Figure 1: Strategy for converting hSIRPA-BAC DNA into a piggyBac transposon.

(A) Diagram illustrating the strategy used for retrofitting hSIRPA-BAC DNA (RP11-887J4) with piggyBac TIR elements. 5′ TIR (green) and 3′ TIR (orange) elements were sub-cloned into pUC19 vector backbone with spectinomycin resistance gene (purple), and 50 bp homology arm sequences (red) used for replacing the chloramphenicol resistance gene in the BAC vector backbone via recombineering technology. The diagram also indicates that the genomic DNA insert in the RP11-887J4 BAC is 176,233 bps, covering the SIRPA genic region, on chromosome 20 between 1,842,086-2,018,318. (B) The green arrows indicate the primer pairs used to verify hSIRPA-BAC retrofitting after the recombineering process. (C) A schematic diagram describing the transpositioning strategy of hSIRPA-BAC retrofitted with TIR elements mediated by piggyBac transposase.
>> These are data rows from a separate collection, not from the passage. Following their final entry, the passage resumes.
-- ==== Sys2Proof/Laws/State.lean ====
section
/-! SUPPORT. One lemma for each field and update of State, Gang and Fibre: what an update does to a field, so that no
proof unfolds a record update. -/
namespace Sys2Proof.Machine


/-! ## modGang -/

@[simp] theorem State.modGang_clock (s : State) (k : Nat) (f : Gang → Gang) : (s.modGang k f).clock = s.clock := rfl
@[simp] theorem State.modGang_stamp (s : State) (k : Nat) (f : Gang → Gang) : (s.modGang k f).stamp = s.stamp := rfl
@[simp] theorem State.modGang_booted (s : State) (k : Nat) (f : Gang → Gang) : (s.modGang k f).booted = s.booted := rfl
@[simp] theorem State.modGang_recovery (s : State) (k : Nat) (f : Gang → Gang) : (s.modGang k f).recovery = s.recovery := rfl
@[simp] theorem State.modGang_shutdown (s : State) (k : Nat) (f : Gang → Gang) : (s.modGang k f).shutdown = s.shutdown := rfl
@[simp] theorem State.modGang_sigOk (s : State) (k : Nat) (f : Gang → Gang) : (s.modGang k f).sigOk = s.sigOk := rfl
@[simp] theorem State.modGang_mhz (s : State) (k : Nat) (f : Gang → Gang) : (s.modGang k f).mhz = s.mhz := rfl
@[simp] theorem State.modGang_powerCap (s : State) (k : Nat) (f : Gang → Gang) : (s.modGang k f).powerCap = s.powerCap := rfl
@[simp] theorem State.modGang_throttled (s : State) (k : Nat) (f : Gang → Gang) : (s.modGang k f).throttled = s.throttled := rfl
@[simp] theorem State.modGang_eccCorrected (s : State) (k : Nat) (f : Gang → Gang) : (s.modGang k f).eccCorrected = s.eccCorrected := rfl
@[simp] theorem State.modGang_mem (s : State) (k : Nat) (f : Gang → Gang) : (s.modGang k f).mem = s.mem := rfl
@[simp] theorem State.modGang_remote (s : State) (k : Nat) (f : Gang → Gang) : (s.modGang k f).remote = s.remote := rfl
@[simp] theorem State.modGang_l1 (s : State) (k : Nat) (f : Gang → Gang) : (s.modGang k f).l1 = s.l1 := rfl
@[simp] theorem State.modGang_quads (s : State) (k : Nat) (f : Gang → Gang) : (s.modGang k f).quads = s.quads := rfl
@[simp] theorem State.modGang_l2 (s : State) (k : Nat) (f : Gang → Gang) : (s.modGang k f).l2 = s.l2 := rfl
@[simp] theorem State.modGang_late (s : State) (k : Nat) (f : Gang → Gang) : (s.modGang k f).late = s.late := rfl
@[simp] theorem State.modGang_icache (s : State) (k : Nat) (f : Gang → Gang) : (s.modGang k f).icache = s.icache := rfl
@[simp] theorem State.modGang_tlb (s : State) (k : Nat) (f : Gang → Gang) : (s.modGang k f).tlb = s.tlb := rfl
@[simp] theorem State.modGang_poison (s : State) (k : Nat) (f : Gang → Gang) : (s.modGang k f).poison = s.poison := rfl
@[simp] theorem State.modGang_lxs (s : State) (k : Nat) (f : Gang → Gang) : (s.modGang k f).lxs = s.lxs := rfl
@[simp] theorem State.modGang_lxp (s : State) (k : Nat) (f : Gang → Gang) : (s.modGang k f).lxp = s.lxp := rfl
@[simp] theorem State.modGang_lxt (s : State) (k : Nat) (f : Gang → Gang) : (s.modGang k f).lxt = s.lxt := rfl
@[simp] theorem State.modGang_preset (s : State) (k : Nat) (f : Gang → Gang) : (s.modGang k f).preset = s.preset := rfl
@[simp] theorem State.modGang_round (s : State) (k : Nat) (f : Gang → Gang) : (s.modGang k f).round = s.round := rfl
@[simp] theorem State.modGang_boundary (s : State) (k : Nat) (f : Gang → Gang) : (s.modGang k f).boundary = s.boundary := rfl
@[simp] theorem State.modGang_dirtyCnt (s : State) (k : Nat) (f : Gang → Gang) : (s.modGang k f).dirtyCnt = s.dirtyCnt := rfl
@[simp] theorem State.modGang_latSends (s : State) (k : Nat) (f : Gang → Gang) : (s.modGang k f).latSends = s.latSends := rfl
@[simp] theorem State.modGang_perfsel (s : State) (k : Nat) (f : Gang → Gang) : (s.modGang k f).perfsel = s.perfsel := rfl
@[simp] theorem State.modGang_perf (s : State) (k : Nat) (f : Gang → Gang) : (s.modGang k f).perf = s.perf := rfl
@[simp] theorem State.modGang_lastIn (s : State) (k : Nat) (f : Gang → Gang) : (s.modGang k f).lastIn = s.lastIn := rfl
@[simp] theorem State.modGang_searches (s : State) (k : Nat) (f : Gang → Gang) : (s.modGang k f).searches = s.searches := rfl
@[simp] theorem State.modGang_io (s : State) (k : Nat) (f : Gang → Gang) : (s.modGang k f).io = s.io := rfl
@[simp] theorem State.modGang_out (s : State) (k : Nat) (f : Gang → Gang) : (s.modGang k f).out = s.out := rfl
@[simp] theorem State.modGang_contexts (s : State) (k : Nat) (f : Gang → Gang) : (s.modGang k f).contexts = s.contexts := rfl
@[simp] theorem State.modGang_saved (s : State) (k : Nat) (f : Gang → Gang) : (s.modGang k f).saved = s.saved := rfl
@[simp] theorem State.modGang_launches (s : State) (k : Nat) (f : Gang → Gang) : (s.modGang k f).launches = s.launches := rfl
@[simp] theorem State.modGang_teams (s : State) (k : Nat) (f : Gang → Gang) : (s.modGang k f).teams = s.teams := rfl
@[simp] theorem State.modGang_gangs (s : State) (k : Nat) (f : Gang → Gang) : (s.modGang k f).gangs = s.gangs.map fun g => if g.gid == k then f g else g := rfl
@[simp] theorem State.modGang_deques (s : State) (k : Nat) (f : Gang → Gang) : (s.modGang k f).deques = s.deques := rfl
@[simp] theorem State.modGang_slots (s : State) (k : Nat) (f : Gang → Gang) : (s.modGang k f).slots = s.slots := rfl
@[simp] theorem State.modGang_cmds (s : State) (k : Nat) (f : Gang → Gang) : (s.modGang k f).cmds = s.cmds := rfl
@[simp] theorem State.modGang_monitors (s : State) (k : Nat) (f : Gang → Gang) : (s.modGang k f).monitors = s.monitors := rfl
@[simp] theorem State.modGang_watches (s : State) (k : Nat) (f : Gang → Gang) : (s.modGang k f).watches = s.watches := rfl
@[simp] theorem State.modGang_filter (s : State) (k : Nat) (f : Gang → Gang) : (s.modGang k f).filter = s.filter := rfl
@[simp] theorem State.modGang_strands (s : State) (k : Nat) (f : Gang → Gang) : (s.modGang k f).strands = s.strands := rfl
@[simp] theorem State.modGang_waits (s : State) (k : Nat) (f : Gang → Gang) : (s.modGang k f).waits = s.waits := rfl
@[simp] theorem State.modGang_snap (s : State) (k : Nat) (f : Gang → Gang) : (s.modGang k f).snap = s.snap := rfl
@[simp] theorem State.modGang_colours (s : State) (k : Nat) (f : Gang → Gang) : (s.modGang k f).colours = s.colours := rfl
@[simp] theorem State.modGang_freePage (s : State) (k : Nat) (f : Gang → Gang) : (s.modGang k f).freePage = s.freePage := rfl
@[simp] theorem State.modGang_fresh (s : State) (k : Nat) (f : Gang → Gang) : (s.modGang k f).fresh = s.fresh := rfl
@[simp] theorem State.modGang_wrote (s : State) (k : Nat) (f : Gang → Gang) : (s.modGang k f).wrote = s.wrote := rfl
@[simp] theorem State.modGang_agenda (s : State) (k : Nat) (f : Gang → Gang) : (s.modGang k f).agenda = s.agenda := rfl
@[simp] theorem State.modGang_cur (s : State) (k : Nat) (f : Gang → Gang) : (s.modGang k f).cur = s.cur := rfl

/-! ## modTeam -/

@[simp] theorem State.modTeam_clock (s : State) (k : Nat) (f : Team → Team) : (s.modTeam k f).clock = s.clock := rfl
@[simp] theorem State.modTeam_stamp (s : State) (k : Nat) (f : Team → Team) : (s.modTeam k f).stamp = s.stamp := rfl
@[simp] theorem State.modTeam_booted (s : State) (k : Nat) (f : Team → Team) : (s.modTeam k f).booted = s.booted := rfl
@[simp] theorem State.modTeam_recovery (s : State) (k : Nat) (f : Team → Team) : (s.modTeam k f).recovery = s.recovery := rfl
@[simp] theorem State.modTeam_shutdown (s : State) (k : Nat) (f : Team → Team) : (s.modTeam k f).shutdown = s.shutdown := rfl
@[simp] theorem State.modTeam_sigOk (s : State) (k : Nat) (f : Team → Team) : (s.modTeam k f).sigOk = s.sigOk := rfl
@[simp] theorem State.modTeam_mhz (s : State) (k : Nat) (f : Team → Team) : (s.modTeam k f).mhz = s.mhz := rfl
@[simp] theorem State.modTeam_powerCap (s : State) (k : Nat) (f : Team → Team) : (s.modTeam k f).powerCap = s.powerCap := rfl
@[simp] theorem State.modTeam_throttled (s : State) (k : Nat) (f : Team → Team) : (s.modTeam k f).throttled = s.throttled := rfl
@[simp] theorem State.modTeam_eccCorrected (s : State) (k : Nat) (f : Team → Team) : (s.modTeam k f).eccCorrected = s.eccCorrected := rfl
@[simp] theorem State.modTeam_mem (s : State) (k : Nat) (f : Team → Team) : (s.modTeam k f).mem = s.mem := rfl
@[simp] theorem State.modTeam_remote (s : State) (k : Nat) (f : Team → Team) : (s.modTeam k f).remote = s.remote := rfl
@[simp] theorem State.modTeam_l1 (s : State) (k : Nat) (f : Team → Team) : (s.modTeam k f).l1 = s.l1 := rfl
@[simp] theorem State.modTeam_quads (s : State) (k : Nat) (f : Team → Team) : (s.modTeam k f).quads = s.quads := rfl
@[simp] theorem State.modTeam_l2 (s : State) (k : Nat) (f : Team → Team) : (s.modTeam k f).l2 = s.l2 := rfl
@[simp] theorem State.modTeam_late (s : State) (k : Nat) (f : Team → Team) : (s.modTeam k f).late = s.late := rfl
@[simp] theorem State.modTeam_icache (s : State) (k : Nat) (f : Team → Team) : (s.modTeam k f).icache = s.icache := rfl
@[simp] theorem State.modTeam_tlb (s : State) (k : Nat) (f : Team → Team) : (s.modTeam k f).tlb = s.tlb := rfl
@[simp] theorem State.modTeam_poison (s : State) (k : Nat) (f : Team → Team) : (s.modTeam k f).poison = s.poison := rfl
@[simp] theorem State.modTeam_lxs (s : State) (k : Nat) (f : Team → Team) : (s.modTeam k f).lxs = s.lxs := rfl
@[simp] theorem State.modTeam_lxp (s : State) (k : Nat) (f : Team → Team) : (s.modTeam k f).lxp = s.lxp := rfl
@[simp] theorem State.modTeam_lxt (s : State) (k : Nat) (f : Team → Team) : (s.modTeam k f).lxt = s.lxt := rfl
@[simp] theorem State.modTeam_preset (s : State) (k : Nat) (f : Team → Team) : (s.modTeam k f).preset = s.preset := rfl
@[simp] theorem State.modTeam_round (s : State) (k : Nat) (f : Team → Team) : (s.modTeam k f).round = s.round := rfl
@[simp] theorem State.modTeam_boundary (s : State) (k : Nat) (f : Team → Team) : (s.modTeam k f).boundary = s.boundary := rfl
@[simp] theorem State.modTeam_dirtyCnt (s : State) (k : Nat) (f : Team → Team) : (s.modTeam k f).dirtyCnt = s.dirtyCnt := rfl
@[simp] theorem State.modTeam_latSends (s : State) (k : Nat) (f : Team → Team) : (s.modTeam k f).latSends = s.latSends := rfl
@[simp] theorem State.modTeam_perfsel (s : State) (k : Nat) (f : Team → Team) : (s.modTeam k f).perfsel = s.perfsel := rfl
@[simp] theorem State.modTeam_perf (s : State) (k : Nat) (f : Team → Team) : (s.modTeam k f).perf = s.perf := rfl
@[simp] theorem State.modTeam_lastIn (s : State) (k : Nat) (f : Team → Team) : (s.modTeam k f).lastIn = s.lastIn := rfl
@[simp] theorem State.modTeam_searches (s : State) (k : Nat) (f : Team → Team) : (s.modTeam k f).searches = s.searches := rfl
@[simp] theorem State.modTeam_io (s : State) (k : Nat) (f : Team → Team) : (s.modTeam k f).io = s.io := rfl
@[simp] theorem State.modTeam_out (s : State) (k : Nat) (f : Team → Team) : (s.modTeam k f).out = s.out := rfl
@[simp] theorem State.modTeam_contexts (s : State) (k : Nat) (f : Team → Team) : (s.modTeam k f).contexts = s.contexts := rfl
@[simp] theorem State.modTeam_saved (s : State) (k : Nat) (f : Team → Team) : (s.modTeam k f).saved = s.saved := rfl
@[simp] theorem State.modTeam_launches (s : State) (k : Nat) (f : Team → Team) : (s.modTeam k f).launches = s.launches := rfl
@[simp] theorem State.modTeam_teams (s : State) (k : Nat) (f : Team → Team) : (s.modTeam k f).teams = s.teams.map fun t => if t.tkey == k then f t else t := rfl
@[simp] theorem State.modTeam_gangs (s : State) (k : Nat) (f : Team → Team) : (s.modTeam k f).gangs = s.gangs := rfl
@[simp] theorem State.modTeam_deques (s : State) (k : Nat) (f : Team → Team) : (s.modTeam k f).deques = s.deques := rfl
@[simp] theorem State.modTeam_slots (s : State) (k : Nat) (f : Team → Team) : (s.modTeam k f).slots = s.slots := rfl
@[simp] theorem State.modTeam_cmds (s : State) (k : Nat) (f : Team → Team) : (s.modTeam k f).cmds = s.cmds := rfl
@[simp] theorem State.modTeam_monitors (s : State) (k : Nat) (f : Team → Team) : (s.modTeam k f).monitors = s.monitors := rfl
@[simp] theorem State.modTeam_watches (s : State) (k : Nat) (f : Team → Team) : (s.modTeam k f).watches = s.watches := rfl
@[simp] theorem State.modTeam_filter (s : State) (k : Nat) (f : Team → Team) : (s.modTeam k f).filter = s.filter := rfl
@[simp] theorem State.modTeam_strands (s : State) (k : Nat) (f : Team → Team) : (s.modTeam k f).strands = s.strands := rfl
@[simp] theorem State.modTeam_waits (s : State) (k : Nat) (f : Team → Team) : (s.modTeam k f).waits = s.waits := rfl
@[simp] theorem State.modTeam_snap (s : State) (k : Nat) (f : Team → Team) : (s.modTeam k f).snap = s.snap := rfl
@[simp] theorem State.modTeam_colours (s : State) (k : Nat) (f : Team → Team) : (s.modTeam k f).colours = s.colours := rfl
@[simp] theorem State.modTeam_freePage (s : State) (k : Nat) (f : Team → Team) : (s.modTeam k f).freePage = s.freePage := rfl
@[simp] theorem State.modTeam_fresh (s : State) (k : Nat) (f : Team → Team) : (s.modTeam k f).fresh = s.fresh := rfl
@[simp] theorem State.modTeam_wrote (s : State) (k : Nat) (f : Team → Team) : (s.modTeam k f).wrote = s.wrote := rfl
@[simp] theorem State.modTeam_agenda (s : State) (k : Nat) (f : Team → Team) : (s.modTeam k f).agenda = s.agenda := rfl
@[simp] theorem State.modTeam_cur (s : State) (k : Nat) (f : Team → Team) : (s.modTeam k f).cur = s.cur := rfl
Illustration (i) shows the retrofitted BAC DNA. Illustrations (ii) and (iii) show the process by which the piggyBac transposase proteins bind to the TIR sequences, initiating nicking of the DNA strands, allowing 3′ hydroxyl group at both ends of the transposon to hydrophilic attack the flanking TTAA sequence and freeing the BAC from the spectinomycin resistance gene by forming hairpin structure at the TIR ends. Once the BAC DNA is released from spectinomycin resistance gene, illustration (iv) shows repairing of the linearized BAC DNA by ligating into the complementary TTAA overhangs in the genomic DNA through the mediation of the piggyBac transposase proteins.